Data from I/O devices often arrives at inconvenient times or in inconvenient units. The use of buffers in devices and in the kernel can hide some of this from the user. However, storing data in buffers can slow down I/O by requiring excessive copying, so there are trade-offs involved.
Can an I/O device be shared or multiplexed between multiple processes? If so, the kernel needs to take responsibility for handling multiple requests. Examples of sharable devices include disk drives (usually via a high-level filesystem interface), displays (via window systems), or audio devices (unless you are running an old version of Linux). Other devices like tape drives or modems may be non-sharable, and the kernel has to enforce that only a single process can use each at a time.
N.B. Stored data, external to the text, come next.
/-- What an entry that stays in the lanes does, for the instructions that have one. -/
def laneOf (i : Instr) (n : LEnv) : Option LaneAct :=
  match i with
  | .addVv d a b t q c => some (laneAddVv d a b t q c n)
  | .addVs d a b t q => some (laneAddVs d a b t q n)
  | .addVi d a im t => some (laneAddVi d a im t n)
  | .subVv d a b t q c => some (laneSubVv d a b t q c n)
  | .subVs d a b t q => some (laneSubVs d a b t q n)
  | .subVi d a im t => some (laneSubVi d a im t n)
  | .mulVv d a b t q c => some (laneMulVv d a b t q c n)
  | .mulVs d a b t q => some (laneMulVs d a b t q n)
  | .mulVi d a im t => some (laneMulVi d a im t n)
  | .mulhVv d a b t c => some (laneMulhVv d a b t c n)
  | .mulhVs d a b t => some (laneMulhVs d a b t n)
  | .mulhVi d a im t => some (laneMulhVi d a im t n)
  | .minVv d a b t c => some (laneMinVv d a b t c n)
  | .minVs d a b t => some (laneMinVs d a b t n)
  | .minVi d a im t => some (laneMinVi d a im t n)
  | .maxVv d a b t c => some (laneMaxVv d a b t c n)
  | .maxVs d a b t => some (laneMaxVs d a b t n)
  | .maxVi d a im t => some (laneMaxVi d a im t n)
  | .andVv d a b t c => some (laneAndVv d a b t c n)
  | .andVs d a b t => some (laneAndVs d a b t n)
  | .andVi d a im t => some (laneAndVi d a im t n)
  | .orVv d a b t c => some (laneOrVv d a b t c n)
  | .orVs d a b t => some (laneOrVs d a b t n)
  | .orVi d a im t => some (laneOrVi d a im t n)
  | .xorVv d a b t c => some (laneXorVv d a b t c n)
  | .xorVs d a b t => some (laneXorVs d a b t n)
  | .xorVi d a im t => some (laneXorVi d a im t n)
  | .shlVv d a b t q c => some (laneShlVv d a b t q c n)
  | .shlVs d a b t q => some (laneShlVs d a b t q n)
  | .shlVi d a im t => some (laneShlVi d a im t n)
  | .shrVv d a b t c => some (laneShrVv d a b t c n)
  | .shrVs d a b t => some (laneShrVs d a b t n)
  | .shrVi d a im t => some (laneShrVi d a im t n)
  | .shraVv d a b t c => some (laneShraVv d a b t c n)
  | .shraVs d a b t => some (laneShraVs d a b t n)
  | .shraVi d a im t => some (laneShraVi d a im t n)
  | .maddVv d a b t q c => some (laneMaddVv d a b t q c n)
  | .maddVs d a b t q => some (laneMaddVs d a b t q n)
  | .maddVi d a im t => some (laneMaddVi d a im t n)
  | .divVv d a b t q c => some (laneDivVv d a b t q c n)
  | .divVs d a b t q => some (laneDivVs d a b t q n)
  | .remVv d a b t c => some (laneRemVv d a b t c n)
  | .remVs d a b t => some (laneRemVs d a b t n)
  | .rshrVv d a b t c => some (laneRshrVv d a b t c n)
  | .rshrVs d a b t => some (laneRshrVs d a b t n)
  | .rshrVi d a im t => some (laneRshrVi d a im t n)
  | .andnVv d a b t c => some (laneAndnVv d a b t c n)
  | .andnVs d a b t => some (laneAndnVs d a b t n)
  | .andnVi d a im t => some (laneAndnVi d a im t n)
  | .clzVv d a t => some (laneClzVv d a t n)
  | .popcVv d a t => some (lanePopcVv d a t n)
  | .pickVv d a b t c => some (lanePickVv d a b t c n)
  | .pickVs d a b t => some (lanePickVs d a b t n)
  | .pickVi d a im t => some (lanePickVi d a im t n)
  | .wmulVv d a b t c => some (laneWmulVv d a b t c n)
  | .wmacVv d a b t q c => some (laneWmacVv d a b t q c n)
  | .wmacVs d a b t q => some (laneWmacVs d a b t q n)
  | .nrshrVv d a b t c => some (laneNrshrVv d a b t c n)
  | .nrshrVs d a b t => some (laneNrshrVs d a b t n)
  | .nrshrVi d a im t => some (laneNrshrVi d a im t n)
  | .absVv d a t q => some (laneAbsVv d a t q n)
  | .faddVv d a b t q c => some (laneFaddVv d a b t q c n)
  | .faddVs d a b t q => some (laneFaddVs d a b t q n)
  | .faddVi d a im t => some (laneFaddVi d a im t n)
  | .fsubVv d a b t q c => some (laneFsubVv d a b t q c n)
  | .fsubVs d a b t q => some (laneFsubVs d a b t q n)
  | .fsubVi d a im t => some (laneFsubVi d a im t n)
  | .fmulVv d a b t q c => some (laneFmulVv d a b t q c n)
  | .fmulVs d a b t q => some (laneFmulVs d a b t q n)
  | .fmulVi d a im t => some (laneFmulVi d a im t n)
  | .fmaVv d a b t q c => some (laneFmaVv d a b t q c n)
  | .fmaVs d a b t q => some (laneFmaVs d a b t q n)
  | .fmaVi d a im t => some (laneFmaVi d a im t n)
  | .fnmsVv d a b t q c => some (laneFnmsVv d a b t q c n)
  | .fnmsVs d a b t q => some (laneFnmsVs d a b t q n)
  | .fnmsVi d a im t => some (laneFnmsVi d a im t n)
  | .fnmaVv d a b t q c => some (laneFnmaVv d a b t q c n)
  | .fnmaVs d a b t q => some (laneFnmaVs d a b t q n)
  | .fnmaVi d a im t => some (laneFnmaVi d a im t n)
  | .fminVv d a b t c => some (laneFminVv d a b t c n)
  | .fminVs d a b t => some (laneFminVs d a b t n)
  | .fminVi d a im t => some (laneFminVi d a im t n)
  | .fmaxVv d a b t c => some (laneFmaxVv d a b t c n)
  | .fmaxVs d a b t => some (laneFmaxVs d a b t n)
  | .fmaxVi d a im t => some (laneFmaxVi d a im t n)
  | .fdivVv d a b t q c => some (laneFdivVv d a b t q c n)
  | .fsqrtVv d a t q => some (laneFsqrtVv d a t q n)
  | .frcpVv d a t q => some (laneFrcpVv d a t q n)
  | .frsqVv d a t q => some (laneFrsqVv d a t q n)
  | .fscaleVv d a b t q c => some (laneFscaleVv d a b t q c n)
  | .fscaleVs d a b t q => some (laneFscaleVs d a b t q n)
  | .fscaleVi d a im t => some (laneFscaleVi d a im t n)
  | .frintVv d a t q => some (laneFrintVv d a t q n)
  | .fclassVv d a t => some (laneFclassVv d a t n)
  | .fsgnAbs d a t => some (laneFsgnAbs d a t n)
  | .fsgnNeg d a t => some (laneFsgnNeg d a t n)
  | .fsgnCopy d a b t => some (laneFsgnCopy d a b t n)
  | .cvtVv d a u t m => some (laneCvtVv d a u t m n)
  | .cvts d a u t m => some (laneCvts d a u t m n)
  | .cvtw d a u t m => some (laneCvtw d a u t m n)
  | .scld d a u t m => some (laneScld d a u t m n)
  | .cbld k a => some (laneCbld k a n)
  | .cmpEqVv d a b t c => some (laneCmpEqVv d a b t c n)
  | .cmpEqVs d a b t => some (laneCmpEqVs d a b t n)
  | .cmpEqVi d a im t => some (laneCmpEqVi d a im t n)
  | .cmpNeVv d a b t c => some (laneCmpNeVv d a b t c n)
  | .cmpNeVs d a b t => some (laneCmpNeVs d a b t n)
  | .cmpNeVi d a im t => some (laneCmpNeVi d a im t n)
  | .cmpLtVv d a b t c => some (laneCmpLtVv d a b t c n)
  | .cmpLtVs d a b t => some (laneCmpLtVs d a b t n)
  | .cmpLtVi d a im t => some (laneCmpLtVi d a im t n)
  | .cmpLeVv d a b t c => some (laneCmpLeVv d a b t c n)
  | .cmpLeVs d a b t => some (laneCmpLeVs d a b t n)
  | .cmpLeVi d a im t => some (laneCmpLeVi d a im t n)
  | .fcmpEqVv d a b t c => some (laneFcmpEqVv d a b t c n)
  | .fcmpEqVs d a b t => some (laneFcmpEqVs d a b t n)
  | .fcmpEqVi d a im t => some (laneFcmpEqVi d a im t n)
  | .fcmpLtVv d a b t c => some (laneFcmpLtVv d a b t c n)
  | .fcmpLtVs d a b t => some (laneFcmpLtVs d a b t n)
  | .fcmpLtVi d a im t => some (laneFcmpLtVi d a im t n)
  | .fcmpLeVv d a b t c => some (laneFcmpLeVv d a b t c n)
  | .fcmpLeVs d a b t => some (laneFcmpLeVs d a b t n)
  | .fcmpLeVi d a im t => some (laneFcmpLeVi d a im t n)
  | .fcmpUnVv d a b t c => some (laneFcmpUnVv d a b t c n)
  | .fcmpUnVs d a b t => some (laneFcmpUnVs d a b t n)
  | .fcmpUnVi d a im t => some (laneFcmpUnVi d a im t n)
  | .mlogAnd d a b => some (laneMlogAnd d a b n)
  | .mlogOr d a b => some (laneMlogOr d a b n)
  | .mlogXor d a b => some (laneMlogXor d a b n)
  | .msbf d a => some (laneMsbf d a n)
  | .msif d a => some (laneMsif d a n)
  | .mpopc d a => some (laneMpopc d a n)
  | .mfirst d a => some (laneMfirst d a n)
  | .msetAll d => some (laneMsetAll d n)
  | .msetNone d => some (laneMsetNone d n)
  | .msetVl d => some (laneMsetVl d n)
  | .compress d a t => some (laneCompress d a t n)
  | .expand d a t => some (laneExpand d a t n)
  | .iota d t => some (laneIota d t n)
  | .vperm d a b t => some (laneVperm d a b t n)
  | .vslupVs d a b t => some (laneVslupVs d a b t n)
  | .vslupVi d a im t => some (laneVslupVi d a im t n)
  | .vsldnVs d a b t => some (laneVsldnVs d a b t n)
  | .vsldnVi d a im t => some (laneVsldnVi d a im t n)
  | .vbcastVs d b t => some (laneVbcastVs d b t n)
  | .vbcastVi d im t => some (laneVbcastVi d im t n)
  | .bperm d a b t => some (laneBperm d a b t n)
  | .vzipZip d a b t => some (laneVzipZip d a b t n)
  | .vzipUnzip d a t => some (laneVzipUnzip d a t n)
  | .vmoveExt d a t => some (laneVmoveExt d a t n)
  | .vmoveIns d a t => some (laneVmoveIns d a t n)
  | .vmoveElt d a t => some (laneVmoveElt d a t n)
  | .redSum d a b t sat => some (laneRedSum d a b t sat n)
  | .redMin d a b t => some (laneRedMin d a b t n)
  | .redMax d a b t => some (laneRedMax d a b t n)
  | .redAnd d a b t => some (laneRedAnd d a b t n)
  | .redOr d a b t => some (laneRedOr d a b t n)
  | .redXor d a b t => some (laneRedXor d a b t n)
  | .fredOsum d a b t => some (laneFredOsum d a b t n)
  | .fredTsum d a b t => some (laneFredTsum d a b t n)
  | .fredMin d a b t => some (laneFredMin d a b t n)
  | .fredMax d a b t => some (laneFredMax d a b t n)
  | .vmrgLo d a b t => some (laneVmrgLo d a b t n)
  | .vmrgHi d a b t => some (laneVmrgHi d a b t n)
  | .vsort d a t => some (laneVsort d a t n)
  | .mmaAccRegister d a b t m g => some (laneMmaAccRegister d a b t m g n)
  | .mmaZeroRegister d a b t m g => some (laneMmaZeroRegister d a b t m g n)
  | .accrd d a t q sat => some (laneAccrd d a t q sat n)
  | .accwr d a t => some (laneAccwr d a t n)
  | .accz d => some (laneAccz d n)
  | .dfma d a b q => some (laneDfma d a b q n)
  | _ => none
How does a process specify which device it wants? The Unix approach is to map devices into the filesystem (/dev/tty, /dev/hda1), which translates device names to a lower-level namespace consisting of major and minor device numbers. One can also structure a system to use a low-level namespace directly, but this loses the proverbial extra level of indirection that solves all programming problems.

2. I/O devices (hardware view)

At the hardware level, devices look very different from the user's view—so the operating system has to do a lot of work to hide this!

2.1. Controllers

We can think of each device as consisting of some physical object (the actual device) and a bit of hardware that presents an abstract interface to the object to the bus. This latter bit of hardware is called the device controller, and this is what the CPU interacts with. The question that remains is how to structure the interface between the CPU and the device controller.

Usually, a controller interacts with the CPU in up to three ways:

2.2. Input and output instructions

Many CPUs provide IN and OUT instructions for doing I/O. These look like the MOV instructions used to access memory, and take addresses (ports) as arguments that may even go out over the same address bus as memory operations, but a pin on the CPU signals that they are to be interpreted as I/O operations instead of memory operations, and so the supporting hardware routes them to the appropriate device.



2.3. Memory-mapped I/O

Here instead of using a separate address space for I/O, we use the same address space as for memory. The address translation hardware takes responsibility for diverting I/O addresses to I/O devices.



2.4. Hybrid approach

One common approach is to use both I/O instructions and memory-mapped I/O. The idea is that I/O instructions can be used for small values that change quickly (e.g. control registers) and memory mapping can be used for large chunks of data that are read or written in bulk (e.g., display memory). So, for example, the PC architecture allocates the memory range 0xA0000–0xFFFF0 (640K–1M) to memory-mapped I/O, and it is here that one finds VGA display memory etc.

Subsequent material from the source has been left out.